Last week was a rough body image week for me as you may recall. I have those days, week, months… years… from time to time.
This week, I am reflecting on how far I have come in this newest get healthy journey. In my opinion, I woke up one day in December and was heavy/ plump/ chubby. It was a very all of a sudden feeling. When, in reality the weight slowly crept on.
I keep thinking that last year at this time I was thinner, I was in better shape. The reality is, I wasn’t. I may have weighed less, but I am in better shape now. I am running faster. I am lifting heavier weights. I am eating slightly better.
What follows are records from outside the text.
-- ==== Sys2Proof/Machine/Ops.lean ====
section
/-! DEFINITION. The named operations over memory, cursors and decoder registers. The block has no exception to take
(R127); what stands in its place, the error result that a row gives and the recovery the block is in afterwards, is
`fail` (R95), one operation for every row. -/

namespace Sys2Proof.Machine

/-! ## Memory, one byte at a time (R41) -/

/-- The byte at an address, if it has an entry. -/
def Memory.read : Memory → Nat → Option Byte
  | [], _ => none
  | (k, v) :: m, a => if k = a then some v else Memory.read m a

/-- `MemWrite(SPACE:a, 1, v)` (R16), keeping addresses rising. -/
def Memory.write : Memory → Nat → Byte → Memory
  | [], a, v => [(a, v)]
  | (k, w) :: m, a, v =>
    if a < k then (a, v) :: (k, w) :: m
    else if a = k then (a, v) :: m
    else (k, w) :: Memory.write m a v

/-- Consecutive bytes from an address on, in increasing order (R42). -/
def Memory.writeBytes : Memory → Nat → List Byte → Memory
  | m, _, [] => m
  | m, a, b :: bs => Memory.writeBytes (m.write a b) (a + 1) bs

/-- The canonical form: addresses strictly rising. Unlisted addresses have no value, so no entry can equal one. -/
abbrev Memory.wf (m : Memory) : Prop := m.Pairwise (fun x y => x.1 < y.1)

/-! ## The circular buffer -/

/-- `fwd(a, b) = (b - a) mod N`, the residue also for `b < a` (R14). -/
def fwd (n a b : Nat) : Nat := (b + (n - a % n)) % n

/-- `occ`, the number of unread bytes (R21). -/
def State.occ (s : State) : Nat := fwd s.cap s.rc s.wc

/-- `available_to_write`: `(N - 1) - occ` (R72, conflict C1). -/
def State.availWrite (s : State) : Nat := (s.cap - 1) - s.occ

/-- `S[i]` (R16): the byte `BUF_WRITE` last wrote there, or the unspecified reset contents (R34). -/
def State.storeByte (s : State) (i : Nat) : Byte :=
  (s.store.read i).getD (Config.storageAtReset s.epoch i)

/-- `S[start], S[start+1], …`, `count` bytes going forward with wraparound (R42). -/
def State.ringBytes (s : State) (start count : Nat) : List Byte :=
  (List.range count).map fun i => s.storeByte ((start + i) % s.cap)

/-- `S[start], S[start+1], …`, `count` bytes in physical order (R113). -/
def State.runBytes (s : State) (start count : Nat) : List Byte :=
  (List.range count).map fun i => s.storeByte (start + i)

/-- The unread region `U` (R22). -/
def State.unread (s : State) : List Byte := s.ringBytes s.rc s.occ

/-- `S[(at + i) mod N] <- bytes[i]` for increasing `i`; a later write to an offset wins (R42, R73). -/
def writeRing (n : Nat) : Memory → Nat → List Byte → Memory
  | m, _, [] => m
  | m, pos, b :: bs => writeRing n (m.write (pos % n) b) (pos + 1) bs

/-- The new `RC` of a `BUF_WRITE`: on overflow the buffer is forced full (R73). -/
def cursorAfterWrite (n rc newWc len avail : Nat) : Nat :=
  if avail < len then (newWc + 1) % n else rc

/-- `RC <- (RC + adv) mod N` (R74, R117, R118). -/
def State.advanceRead (s : State) (adv : Nat) : State :=
  { s with rc := (s.rc + adv) % s.cap }

/-! ## The decoder's registers -/

/-- What one decoder step leaves: the registers, the host's memory and the result. -/
structure Stepped where
  dec : Decoder
  mem : Memory
  result : StepResult
  deriving DecidableEq, Repr

/-- `Complete()` (R94). -/
def complete (d : Decoder) (m : Memory) : Stepped :=
  { dec := { d with ds := .idle, dr := 0, di := 0 }, mem := m, result := .packetComplete d.di }

/-- `Fail(kind)` (R95): the error result of every row; nothing already written is undone. -/
def fail (kind : ErrorKind) (d : Decoder) (m : Memory) : Stepped :=
  { dec := { d with ds := .idle, dr := 0, di := 0 }, mem := m, result := .error kind }

/-- `Emit(b)` (R93), into the `DST` region that stands at `base`. -/
def emit (base : Nat) (b : Byte) (d : Decoder) (m : Memory) : Stepped :=
  if d.di = d.dl then fail .destOverflow d m
  else { dec := { d with di := d.di + 1 }, mem := m.write (base + d.di) b, result := .emitByte b }

/-- A step that only moves the decoder: `DS`, `DR`, and `NoData`. -/
def moveTo (ds : DecState) (dr : Nat) (d : Decoder) (m : Memory) : Stepped :=
  { dec := { d with ds := ds, dr := dr }, mem := m, result := .noData }

/-- A code byte `0xFF`: a 254-byte run (R65). -/
def openFull (d : Decoder) (m : Memory) : Stepped := moveTo .grabChain Config.maxRun d m

/-- A code byte `b` in `0x01`..`0xFE`: a run of `b - 1` bytes (R65). -/
def openShort (b : Byte) (d : Decoder) (m : Memory) : Stepped := moveTo .grab (b.toNat - 1) d m

/-- A payload byte: emit it, and if that succeeds count it, staying in `ds` (R87, R92). -/
def payload (base : Nat) (ds : DecState) (b : Byte) (d : Decoder) (m : Memory) : Stepped :=
  match emit base b d m with
  | ⟨d', m', .emitByte c⟩ => ⟨{ d' with ds := ds, dr := d'.dr - 1 }, m', .emitByte c⟩
  | r => r

/-- A fresh session over a slice of capacity `dl` (R97, R98, R115). -/
def freshDecoder (dl : Nat) : Decoder := { ds := .idle, dr := 0, di := 0, dl := dl }

/-! ## Reset (R141) -/

/-- Asserting the reset input: every register to its reset value, the storage unspecified again; host memory is
not written. -/
def State.assertReset (s : State) : State :=
  { s with
    store := []
    wc := 0
    rc := 0
    dec := freshDecoder 0
    line := .asserted
    src := { base := 0, bytes := [] }
    dst := { base := 0, cap := 0 }
    out := .nothing
    epoch := s.epoch + 1 }

/-- Releasing the reset input: commands may start, if it was asserted (R142; log entry 11). -/
def State.releaseReset (s : State) : State :=
  { s with
    line := match s.line with
      | .beforeFirst => .beforeFirst
      | .asserted => .released
      | .released => .released
    out := .nothing }

end Sys2Proof.Machine
end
Here we have a side by side comparison of me now, and me 9 months ago. I weirdly posed almost exactly the same way without meaning to. (I suppose I need to get some new moves…. Also, have shrunk all my running shirts since I refuse to line dry them due to impatience…It may seem like the shirt is snugger, but that is because the shirt is legit smaller.) My five-head is the same. I’m definitely not flabbier. I noticed that my arms are slightly more toned and my side boob is much more under control. Besides that, I look the same. Yet, in my tiny head I feel as though I am enormous compared to where I was last year.
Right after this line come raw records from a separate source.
-- ==== Sys2Proof/Machine/Cobs.lean ====
section
/-! DEFINITION. The thirteen rows of the COBS transition table (R80 to R92), the transition function that selects one
of them (R96), and each row run on its own. -/

namespace Sys2Proof.Machine

/-! ## The rows, on any decoder registers -/

/-- T1 (R80). -/
def rowT1 (d : Decoder) (m : Memory) : Stepped := moveTo .idle 0 d m

/-- T2 (R81). -/
def rowT2 (d : Decoder) (m : Memory) : Stepped := openFull d m

/-- T3 (R82). -/
def rowT3 (b : Byte) (d : Decoder) (m : Memory) : Stepped := openShort b d m

/-- T4 (R83). -/
def rowT4 (d : Decoder) (m : Memory) : Stepped := complete d m

/-- T5 (R84). -/
def rowT5 (d : Decoder) (m : Memory) : Stepped := openFull d m

/-- T6 (R85). -/
def rowT6 (b : Byte) (d : Decoder) (m : Memory) : Stepped := openShort b d m

/-- T7 (R86). -/
def rowT7 (d : Decoder) (m : Memory) : Stepped := fail .prematureZero d m

/-- T8 (R87). -/
def rowT8 (base : Nat) (b : Byte) (d : Decoder) (m : Memory) : Stepped := payload base .grab b d m

/-- T9 (R88). -/
def rowT9 (d : Decoder) (m : Memory) : Stepped := complete d m

/-- T10 (R89). -/
def rowT10 (d : Decoder) (m : Memory) : Stepped := openFull d m

/-- T11 (R90). -/
def rowT11 (b : Byte) (d : Decoder) (m : Memory) : Stepped := openShort b d m

/-- T12 (R91). -/
def rowT12 (d : Decoder) (m : Memory) : Stepped := fail .prematureZero d m

/-- T13 (R92). -/
def rowT13 (base : Nat) (b : Byte) (d : Decoder) (m : Memory) : Stepped := payload base .grabChain b d m

/-- `step(b)` (R96): the row that the state, `DR = 0` and the byte select, in the order of R64. -/
def decStep (base : Nat) (b : Byte) (d : Decoder) (m : Memory) : Stepped :=
  match d.ds with
  | .idle =>
    if b = 0x00 then rowT1 d m else if b = 0xFF then rowT2 d m else rowT3 b d m
  | .grab =>
    if d.dr = 0 then
      if b = 0x00 then rowT4 d m else if b = 0xFF then rowT5 d m else rowT6 b d m
    else if b = 0x00 then rowT7 d m else rowT8 base b d m
  | .grabChain =>
    if d.dr = 0 then
      if b = 0x00 then rowT9 d m else if b = 0xFF then rowT10 d m else rowT11 b d m
    else if b = 0x00 then rowT12 d m else rowT13 base b d m

/-! ## A row as an instruction of its own

It acts on `(DS, DR, DI, DL)` and on the `DST` region at the port, and drives its result. A row is the transition
function restricted to its key (41_cobs_decoder.md, template of a row rule): elsewhere it is refused (log entry 7). -/

/-- Leave what a step leaves, and drive its result. -/
def State.afterRow (s : State) (r : Stepped) : State :=
  { s with dec := r.dec, hostMem := r.mem, out := .result r.result }

/-- Run a row where its key selects it. -/
def runRow (selected : Bool) (r : Stepped) (s : State) : Result :=
  if selected then .next (s.afterRow r) else .refused .rowNotSelected

/-- T1 run on its own (R80): `Idle`, `0x00`. -/
def execCobsT1 (s : State) : Result :=
  runRow (s.dec.ds = .idle) (rowT1 s.dec s.hostMem) s

/-- T2 run on its own (R81): `Idle`, `0xFF`. -/
def execCobsT2 (s : State) : Result :=
  runRow (s.dec.ds = .idle) (rowT2 s.dec s.hostMem) s

/-- T3 run on its own (R82): `Idle`, any other byte. -/
def execCobsT3 (b : Byte) (s : State) : Result :=
  runRow (s.dec.ds = .idle ∧ otherAtHeader b) (rowT3 b s.dec s.hostMem) s

/-- T4 run on its own (R83): `Grab`, `DR = 0`, `0x00`. -/
def execCobsT4 (s : State) : Result :=
  runRow (s.dec.ds = .grab ∧ s.dec.dr = 0) (rowT4 s.dec s.hostMem) s

/-- T5 run on its own (R84): `Grab`, `DR = 0`, `0xFF`. -/
def execCobsT5 (s : State) : Result :=
  runRow (s.dec.ds = .grab ∧ s.dec.dr = 0) (rowT5 s.dec s.hostMem) s

/-- T6 run on its own (R85): `Grab`, `DR = 0`, any other byte. -/
def execCobsT6 (b : Byte) (s : State) : Result :=
  runRow (s.dec.ds = .grab ∧ s.dec.dr = 0 ∧ otherAtHeader b) (rowT6 b s.dec s.hostMem) s

/-- T7 run on its own (R86): `Grab`, `DR > 0`, `0x00`. -/
def execCobsT7 (s : State) : Result :=
  runRow (s.dec.ds = .grab ∧ 0 < s.dec.dr) (rowT7 s.dec s.hostMem) s

/-- T8 run on its own (R87): `Grab`, `DR > 0`, any other byte. -/
def execCobsT8 (b : Byte) (s : State) : Result :=
  withDst s.dec.dl s fun base =>
    runRow (s.dec.ds = .grab ∧ 0 < s.dec.dr ∧ otherAtPayload b) (rowT8 base b s.dec s.hostMem) s

/-- T9 run on its own (R88): `GrabChain`, `DR = 0`, `0x00`. -/
def execCobsT9 (s : State) : Result :=
  runRow (s.dec.ds = .grabChain ∧ s.dec.dr = 0) (rowT9 s.dec s.hostMem) s

/-- T10 run on its own (R89): `GrabChain`, `DR = 0`, `0xFF`. -/
def execCobsT10 (s : State) : Result :=
  runRow (s.dec.ds = .grabChain ∧ s.dec.dr = 0) (rowT10 s.dec s.hostMem) s

/-- T11 run on its own (R90): `GrabChain`, `DR = 0`, any other byte. -/
def execCobsT11 (b : Byte) (s : State) : Result :=
  runRow (s.dec.ds = .grabChain ∧ s.dec.dr = 0 ∧ otherAtHeader b) (rowT11 b s.dec s.hostMem) s

/-- T12 run on its own (R91): `GrabChain`, `DR > 0`, `0x00`. -/
def execCobsT12 (s : State) : Result :=
  runRow (s.dec.ds = .grabChain ∧ 0 < s.dec.dr) (rowT12 s.dec s.hostMem) s

/-- T13 run on its own (R92): `GrabChain`, `DR > 0`, any other byte. -/
def execCobsT13 (b : Byte) (s : State) : Result :=
  withDst s.dec.dl s fun base =>
    runRow (s.dec.ds = .grabChain ∧ 0 < s.dec.dr ∧ otherAtPayload b) (rowT13 base b s.dec s.hostMem) s

end Sys2Proof.Machine
end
Sometimes we are so focused on where we want to be, we forget where we started. When I began working out again in January or so, I had not run since before Thanksgiving. I was out of shape. Now I am running under 9.30 splits. Within 5 months I have gone from 11 min miles to almost 9 min miles?!? Pretty f-ing good if I do so say so myself.


Side by side comparison, again nothing earth shattering in these 5 months, but there is progress. My face is looking thinner, my legs more toned, the elastic around the midsection is working less hard, that chest fat/ side boob area is prob the most noticeable difference.
Knowing I have made progress is motivating. Am I where I want to be? No. But, I am closer. Knowing that I have toned up without sacrificing too much of my lifestyle is VERY encouraging. It makes me hopeful and excited to see where I will be in 5 months from now.